Knowledge, Skills, and Abilities:

• Knowledge of SDTM and ADaM standards, able to write CDISC standard dataset specifications and follow specifications to create SDTM and ADaM datasets (as needed)
• Computer programming using SAS essential, and experience with R and Python desirable
• Fundamentals of project planning and management
• Drug development process
• Excellent verbal and written communication skills
• Ability to effectively collaborate in a dynamic environment
• Expert level SAS programmer with experience in delivering on complex programming assignments and analysis
• Expert level knowledge and extensive hands-on experience of CDISC methodologies
• Experience leading or working with centralized teams for Statistical Programming
• Experience in FDA/EMEA/CFDA trial and regulatory submissions
• Experience with the drug development process (pre-, early, late and/or observational) in related industries or academic research

Physical Demands:

While performing the duties of this job, the employee is regularly required to sit, talk, move between spaces, reach with hands and arms and stoop. Close vision and the need to focus on computer screen, use of hands, fingers and wrist to type on keyboard and manipulate mouse.

Work Environment:

The work will be in a typical office environment (cubicles, offices, conference rooms, etc.) with heavy computer use.

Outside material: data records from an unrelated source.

-- ==== Sys2Proof/Word.lean ====
section
/-!
DEFINITION. Sys2Proof/Word.lean: the 64-bit data word and the 32-bit word address of the block's bus (20_memory R60, R63), and the
literals of 00_scope R10.
-/
namespace Sys2Proof

/-- One word of the bus, of the buffer and of every 64-bit register: raw bits, which the arithmetic reads as binary64 (R10, R63). -/
abbrev Word := BitVec 64

/-- A host word address: each names one 64-bit word (R60, R64: there is no byte address). -/
abbrev Addr := BitVec 32

/-- The binary64 literals of R10, R14 and R121, as bit patterns. -/
def Word.posZero : Word := 0x0000000000000000#64

def Word.negZero : Word := 0x8000000000000000#64

def Word.half : Word := 0x3FE0000000000000#64

def Word.negHalf : Word := 0xBFE0000000000000#64

def Word.one : Word := 0x3FF0000000000000#64

def Word.two : Word := 0x4000000000000000#64

def Word.negTwo : Word := 0xC000000000000000#64

def Word.forty : Word := 0x4044000000000000#64

/-- `FP.PI`, the binary64 value nearest to pi (R14). -/
def Word.pi : Word := 0x400921FB54442D18#64

end Sys2Proof
end

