-- ==== Sys2Proof/Machine/Operands.lean ====
section
/-!
DEFINITION. Sys2Proof/Machine/Operands.lean: the operand forms: the registers behind the word addresses of 10_state R41, what each
reads as, and the buffer index of an address (20_memory R61, R70; 30_encoding R90).
-/
namespace Sys2Proof.Machine

/-- The registers of one stage, in the order of their offsets 0 to 9 (R41). -/
inductive StageReg where
  | b0
  | b1
  | b2
  | a1
  | a2
  | x1
  | x2
  | y1
  | y2
  | v
  deriving DecidableEq, Repr

/-- The host-visible registers of R41. -/
inductive Reg where
  | cmd
  | status
  | bufLen
  | capStages
  | capBuf
  | pFs
  | pF0
  | pQ
  | pGain
  | cB0
  | cB1
  | cB2
  | cA1
  | cA2
  | oscH
  | oscCnt
  | oscLevel
  | stage (k : Nat) (r : StageReg)
  deriving DecidableEq, Repr

/-- The access rights of R41; `readWriteEffect` is the table's `RW*`. -/
inductive Access where
  | readOnly
  | readWrite
  | readWriteEffect
  | writeOnly
  deriving DecidableEq, Repr

/-- The addresses of the global registers (R41). -/
def regTable : List (Addr × Reg) :=
  [(0x00000000#32, .cmd), (0x00000001#32, .status), (0x00000002#32, .bufLen), (0x00000003#32, .capStages),
   (0x00000004#32, .capBuf), (0x00000008#32, .pFs), (0x00000009#32, .pF0), (0x0000000A#32, .pQ),
   (0x0000000B#32, .pGain), (0x00000010#32, .cB0), (0x00000011#32, .cB1), (0x00000012#32, .cB2),
   (0x00000013#32, .cA1), (0x00000014#32, .cA2), (0x00000020#32, .oscH), (0x00000021#32, .oscCnt),
   (0x00000022#32, .oscLevel)]

/-- The stage register at an offset; 10 to 15 are unmapped (R41). -/
def stageRegAt (r : Nat) : Option StageReg :=
  [StageReg.b0, .b1, .b2, .a1, .a2, .x1, .x2, .y1, .y2, .v][r]?

/-- The base of the stage file in word addresses (R61). -/
def stageBase : Nat := 0x00100000

/-- The base of the buffer in word addresses (R61). -/
def bufBase : Nat := 0x40000000

/-- The register at a word address of a block with `nstages` stages, if the address is mapped (R61, R62). -/
def regAt (nstages : Nat) (a : Addr) : Option Reg :=
  if a.region = 0#2 then
    if stageBase ≤ a.toNat then
      let off := a.toNat - stageBase
      if off / 16 < nstages then (stageRegAt (off % 16)).map (Reg.stage (off / 16)) else none
    else regTable.lookup a
  else none

/-- The column `acc` of R41. -/
def Reg.access : Reg → Access
  | .cmd => .writeOnly
  | .status => .readOnly
  | .bufLen => .readWriteEffect
  | .capStages => .readOnly
  | .capBuf => .readOnly
  | .pFs => .readWrite
  | .pF0 => .readWrite
  | .pQ => .readWrite
  | .pGain => .readWrite
  | .cB0 => .readWrite
  | .cB1 => .readWrite
  | .cB2 => .readWrite
  | .cA1 => .readWrite
  | .cA2 => .readWrite
  | .oscH => .readWriteEffect
  | .oscCnt => .readOnly
  | .oscLevel => .readOnly
  | .stage _ _ => .readOnly

/-- A stage register's value, the valid bit in bit 0 (R41). -/
def StageReg.value (st : Stage) : StageReg → Word
  | .b0 => st.c.b0
  | .b1 => st.c.b1
  | .b2 => st.c.b2
  | .a1 => st.c.a1
  | .a2 => st.c.a2
  | .x1 => st.x1
  | .x2 => st.x2
  | .y1 => st.y1
  | .y2 => st.y2
  | .v => (BitVec.ofBool st.v).setWidth 64

/-- What a readable register reads as, zero-extended (R41, R93); none for the write-only CMD (R36). -/
def Reg.value (s : State) : Reg → Option Word
  | .cmd => none
  | .status => some s.status
  | .bufLen => some s.bufLen
  | .capStages => some (BitVec.ofNat 64 s.nstages)
  | .capBuf => some (BitVec.ofNat 64 s.cfg.bufcap)
  | .pFs => some s.params.fs
  | .pF0 => some s.params.f0
  | .pQ => some s.params.q
  | .pGain => some s.params.gain
  | .cB0 => some s.staging.b0
  | .cB1 => some s.staging.b1
  | .cB2 => some s.staging.b2
  | .cA1 => some s.staging.a1
  | .cA2 => some s.staging.a2
  | .oscH => some s.osc.h
  | .oscCnt => some s.osc.cnt
  | .oscLevel => some (s.osc.level.bit.setWidth 64)
  | .stage k r => some (r.value (s.stage k))

/-- What a read of a word address in the register region returns, if it is mapped and readable (R170). -/
def State.readReg (s : State) (a : Addr) : Option Word :=
  (regAt s.nstages a).bind (Reg.value s)

/-- The buffer index of a word address with bits 31:30 = 01 (R90, R173). -/
def bufIndex (a : Addr) : Option Nat :=
  if a.region = 1#2 then some (a.toNat - bufBase) else none

/-- The index of a word address inside the live buffer (R70). -/
def State.liveIndex (s : State) (a : Addr) : Option Nat :=
  (bufIndex a).filter fun i => decide (i < s.bufLen.toNat)

end Sys2Proof.Machine
end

• Medical, Prescription, Dental, Vision Coverage
• Flexible Spending Account & Health Savings Account with Company match
• Employee Assistance Program
• Mental Health Resources
• Disability Coverage
• Life insurance
• Critical Illness and Accident Insurance
• Legal and Identity Theft Protection
• Pet Insurance
• Fertility and Maternity Assistance
• 401(k) with company match
• Flexible Time Off (FTO) and 11 paid holidays
• Paid Parental Leave

The base pay range for this role is $103,000 to 140,000 per year. The range is what we reasonably expect to pay for this role. The range considers a wide range of factors that are considered in making compensation decisions, including but not limited to: geographic markets, business or organizational needs, skill sets, experience, training, licensure, and certifications. Depending on the position offered, incentive plans, bonuses, and/or other forms of compensation may be offered.

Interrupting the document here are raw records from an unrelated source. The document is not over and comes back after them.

-- ==== Sys2Proof/Machine/HostAccess.lean ====
section
/-!
DEFINITION. Sys2Proof/Machine/HostAccess.lean: REG.RD, REG.WR with command dispatch and the BUFLEN write, BUF.RD, BUF.WR
(43_host_access R170 to R178).
-/
namespace Sys2Proof.Machine

/-- Command dispatch (R175): decode the word and perform the one command it selects; else ILLEGAL_CMD (R86). The decoder gives a
command only, so the four bus operations' arms are never taken (Laws/Decode.lean shows it). -/
def runCommand (w : Word) (s : State) : State :=
  match decodeCmd w with
  | .ok .oscInit => oscInit s
  | .ok .oscReset => oscReset s
  | .ok .oscFill => oscFill s
  | .ok (.bqDesign k n) => bqDesign k n s
  | .ok (.bqLoad k) => bqLoad k s
  | .ok (.bqReset k) => bqReset k s
  | .ok (.bqApply k) => bqApply k s
  | .ok .casBuild => casBuild s
  | .ok .casReset => casReset s
  | .ok .casApply => casApply s
  | .ok (.regRd _) => s.raise .illegalCmd
  | .ok (.regWr _ _) => s.raise .illegalCmd
  | .ok (.bufRd _) => s.raise .illegalCmd
  | .ok (.bufWr _ _) => s.raise .illegalCmd
  | .error _ => s.raise .illegalCmd

/-- A write to BUFLEN (R172): above BUFCAP it is the allocation failure; no word of BUF changes. -/
def writeBufLen (w : Word) (s : State) : State :=
  if s.cfg.bufcap < w.toNat then s.raise .alloc else { s with bufLen := w }

/-- The effect of a write on the register it selects (R171): a read-only register faults (R178). -/
def Reg.write (r : Reg) (w : Word) (s : State) : State :=
  match r with
  | .cmd => runCommand w s
  | .bufLen => writeBufLen w s
  | .oscH => writeOscH w s
  | .pFs => { s with params := { s.params with fs := w } }
  | .pF0 => { s with params := { s.params with f0 := w } }
  | .pQ => { s with params := { s.params with q := w } }
  | .pGain => { s with params := { s.params with gain := w } }
  | .cB0 => { s with staging := { s.staging with b0 := w } }
  | .cB1 => { s with staging := { s.staging with b1 := w } }
  | .cB2 => { s with staging := { s.staging with b2 := w } }
  | .cA1 => { s with staging := { s.staging with a1 := w } }
  | .cA2 => { s with staging := { s.staging with a2 := w } }
  | .status => s.raise .badAccess
  | .capStages => s.raise .badAccess
  | .capBuf => s.raise .badAccess
  | .oscCnt => s.raise .badAccess
  | .oscLevel => s.raise .badAccess
  | .stage _ _ => s.raise .badAccess

/-- REG.RD (R170, R177): also while FAULT = 1. -/
def regRd (a : Addr) (s : State) : State :=
  match s.readReg a with
  | some w => s.reply w
  | none => s.replyFault

/-- REG.WR (R171). -/
def regWr (a : Addr) (w : Word) (s : State) : State :=
  s.gated fun s =>
    match regAt s.nstages a with
    | some r => r.write w s
    | none => s.raise .badAccess

/-- BUF.RD (R173, R177): also while FAULT = 1. -/
def bufRd (a : Addr) (s : State) : State :=
  match s.liveIndex a with
  | some i => s.reply (s.readBuf i)
  | none => s.replyFault

/-- BUF.WR (R174). -/
def bufWr (a : Addr) (w : Word) (s : State) : State :=
  s.gated fun s =>
    match s.liveIndex a with
    | some i => s.writeBuf i w
    | none => s.raise .badAccess

/-- The meaning of REG.RD. -/
def execRegRd (a : Addr) (s : State) : Result := .next (regRd a s)

/-- The meaning of REG.WR. -/
def execRegWr (a : Addr) (w : Word) (s : State) : Result := .next (regWr a w s)

/-- The meaning of BUF.RD. -/
def execBufRd (a : Addr) (s : State) : Result := .next (bufRd a s)

/-- The meaning of BUF.WR. -/
def execBufWr (a : Addr) (w : Word) (s : State) : Result := .next (bufWr a w s)

end Sys2Proof.Machine
end

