-- ==== Sys2Proof/Laws/Protocol.lean ====
section
/-!
SUPPORT. Sys2Proof/Laws/Protocol.lean: what the host's lists of transactions do at the block, however large the numbers in them are.
-/
namespace Sys2Proof.Machine

/-- A length that 64 bits hold is written as it is. -/
theorem lengthWord_toNat (n : Nat) (h : n < 2 ^ 64) : (lengthWord n).toNat = n := by
  rw [lengthWord, BitVec.toNat_ofNat, Nat.min_eq_left (by omega), Nat.mod_eq_of_lt h]

/-- The word of a length is within a capacity exactly when the length is. -/
theorem lengthWord_le_iff (n cap : Nat) (h : cap < 2 ^ 64 - 1) : (lengthWord n).toNat ≤ cap ↔ n ≤ cap := by
  rw [lengthWord, BitVec.toNat_ofNat]
  omega

/-- The word address of a sample that the storage can hold. -/
theorem sampleAddr_toNat (i : Nat) (h : i < 2 ^ 30) : (sampleAddr i).toNat = 0x40000000 + i := by
  rw [sampleAddr, BitVec.toNat_ofNat]
  omega

/-- An index no storage can hold has an address with bit 31 set, which is unmapped. -/
theorem sampleAddr_unmapped (i : Nat) (h : 2 ^ 30 ≤ i) : 0x80000000 ≤ (sampleAddr i).toNat := by
  rw [sampleAddr, BitVec.toNat_ofNat]
  omega

/-- The first transaction of a trial sets BUFLEN to `2^l`, or faults ALLOC where `2^l` is above BUFCAP, for every sweep index (R228). -/
theorem step_hostTrial (s : State) (c : HostConstants) (l : Nat) (rest : List HostEvent) (hf : s.fault = false)
    (hc : s.cfg.bufcap ≤ 2 ^ 30) (hp : s.pending = (hostTrial c l).map HostEvent.bus ++ rest) :
    ∃ t, step s = .next t ∧
      (2 ^ l ≤ s.cfg.bufcap → t.bufLen.toNat = 2 ^ l ∧ t.fault = false) ∧
      (s.cfg.bufcap < 2 ^ l → t.bufLen = s.bufLen ∧ t.fault = true ∧ t.cause = .alloc) := by
  have hcap : s.cfg.bufcap < 2 ^ 64 - 1 := by omega
  have hle := lengthWord_le_iff (2 ^ l) s.cfg.bufcap hcap
  rw [hostTrial, asmTrial, asmSetLen, List.append_assoc, List.singleton_append, List.map_cons, List.cons_append] at hp
  have hst := step_bus s _ _ hp
  rw [show decode (.write 0x00000002#32 (lengthWord (2 ^ l))) = .ok (.regWr 0x00000002#32 (lengthWord (2 ^ l))) from rfl] at hst
  dsimp only [effect] at hst
  rw [regWr_bufLen] at hst
  refine ⟨_, hst, fun h => ?_, fun h => ?_⟩
  · have hn : ¬ s.cfg.bufcap < (lengthWord (2 ^ l)).toNat := by omega
    simp only [hf, hn, if_false, Bool.false_eq_true]
    exact ⟨lengthWord_toNat (2 ^ l) (by omega), trivial⟩
  · have hn : s.cfg.bufcap < (lengthWord (2 ^ l)).toNat := by omega
    simp [hf, hn, State.raise]

/-- A sweep is one trial per index of `[L_LOW, L_HIGH)`, in increasing order (R228). -/
theorem hostSweep_succ (c : HostConstants) (n : Nat) (h : c.lHigh = c.lLow + n) :
    hostSweep { c with lHigh := c.lHigh + 1 } = hostSweep c ++ hostTrial c (c.lLow + n) := by
  have e1 : c.lHigh + 1 - c.lLow = n + 1 := by omega
  have e2 : c.lHigh - c.lLow = n := by omega
  simp only [hostSweep, e1, e2, List.range_succ, List.flatMap_append, List.flatMap_singleton]
  rfl

end Sys2Proof.Machine
end

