-- ==== Sys2Proof/Tests/Slice0.lean ====
section
/-!
SUPPORT. Sys2Proof/Tests/Slice0.lean: the model's own tests. Expected values are those of spec/95_test_vectors.md and of the examples in
the rules, named in each comment. The last part shows that the hypotheses of every statement can be met together.
-/
namespace Sys2Proof.Tests

open Sys2Proof Sys2Proof.Machine

/-! ### Helpers -/

/-- The state an operation leaves. -/
def after (i : Instr) (s : State) : Option State :=
  match exec i s with
  | .next t => some t
  | .fault _ => none
  | .refused _ => none

/-- The state a bus transaction leaves, by one step. -/
def stepOn (x : Txn) (s : State) : Option State :=
  match step (s.withTxn x) with
  | .next t => some t
  | .fault _ => none
  | .refused _ => none

/-- STATUS after an operation. -/
def statusAfter (i : Instr) (s : State) : Option Word := (after i s).map State.status

/-- STATUS after a bus transaction. -/
def statusOn (x : Txn) (s : State) : Option Word := (stepOn x s).map State.status

/-- The live buffer after an operation. -/
def bufAfter (i : Instr) (s : State) : Option (List Word) := (after i s).map State.liveBuf

/-- The newest word a read has returned, after a bus transaction. -/
def readOn (x : Txn) (s : State) : Option Word := (stepOn x s).bind fun t => t.replies.head?

/-- The state with the buffer holding the samples. -/
def withBuf (xs : List Word) (s : State) : State := s.loadBuf xs

/-- Coefficient set `K0` of V-BQ-1. -/
def k0 : Coefs :=
  { b0 := 0x3FE0000000000000#64, b1 := 0x3FD0000000000000#64, b2 := 0x3FC0000000000000#64, a1 := 0xBFE0000000000000#64,
    a2 := 0x3FD0000000000000#64 }

/-- Coefficient set `K1` of V-CAS-1. -/
def k1 : Coefs :=
  { b0 := 0x3FF0000000000000#64, b1 := 0xBFE0000000000000#64, b2 := 0x0000000000000000#64, a1 := 0x3FD0000000000000#64,
    a2 := 0xBFC0000000000000#64 }

/-- A constructed stage with the coefficients and history given. -/
def stageOf (c : Coefs) (x1 x2 y1 y2 : Word) : Stage := { c := c, x1 := x1, x2 := x2, y1 := y1, y2 := y2, v := true }

/-- A fresh stage. -/
def fresh (c : Coefs) : Stage := stageOf c 0#64 0#64 0#64 0#64

/-- A block of two fresh stages `K0`, `K1` (V-CAS-1). -/
def twoStages : State := { State.reset with stages := [fresh k0, fresh k1] }

/-- A block with a constructed oscillator, three constructed stages and eight samples in its buffer. -/
def built : State :=
  withBuf (List.replicate 8 0x3FF0000000000000#64)
    { State.reset with
      osc := { h := 3#64, level := .high, cnt := 1#64, v := true }
      stages := [fresh k0, stageOf k1 1#64 2#64 3#64 4#64, fresh k0] }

EEO Statement: Pacira is proud to be an Equal Opportunity Employer and does not discriminate against applicants because of race, color, religion, sex (including gender identity, sexual orientation, and pregnancy), national origin, age (40 or older), veteran status, disability or genetic information, or any other characteristic protected under applicable federal, state, or local law. At Pacira we are committed to intentionally cultivating a culture of inclusion where all feel welcomed and valued for their background, perspectives, and experiences. We hold one another accountable to promote trust and transparency in support of our communities and collective purpose.
Agency Disclaimer: Pacira Biosciences, Inc. (Hereafter, Pacira) does not accept unsolicited resumes from recruiters or employment agencies in response to the Pacira Careers page or a Pacira social media post. Pacira will not consider or agree to payment of any referral compensation or recruiter fee relating to unsolicited resumes. Pacira explicitly reserves the right to hire said candidate(s) without any financial obligation to the recruiter or agency. Any unsolicited resumes, including those submitted to hiring managers, are deemed to be the property of Pacira.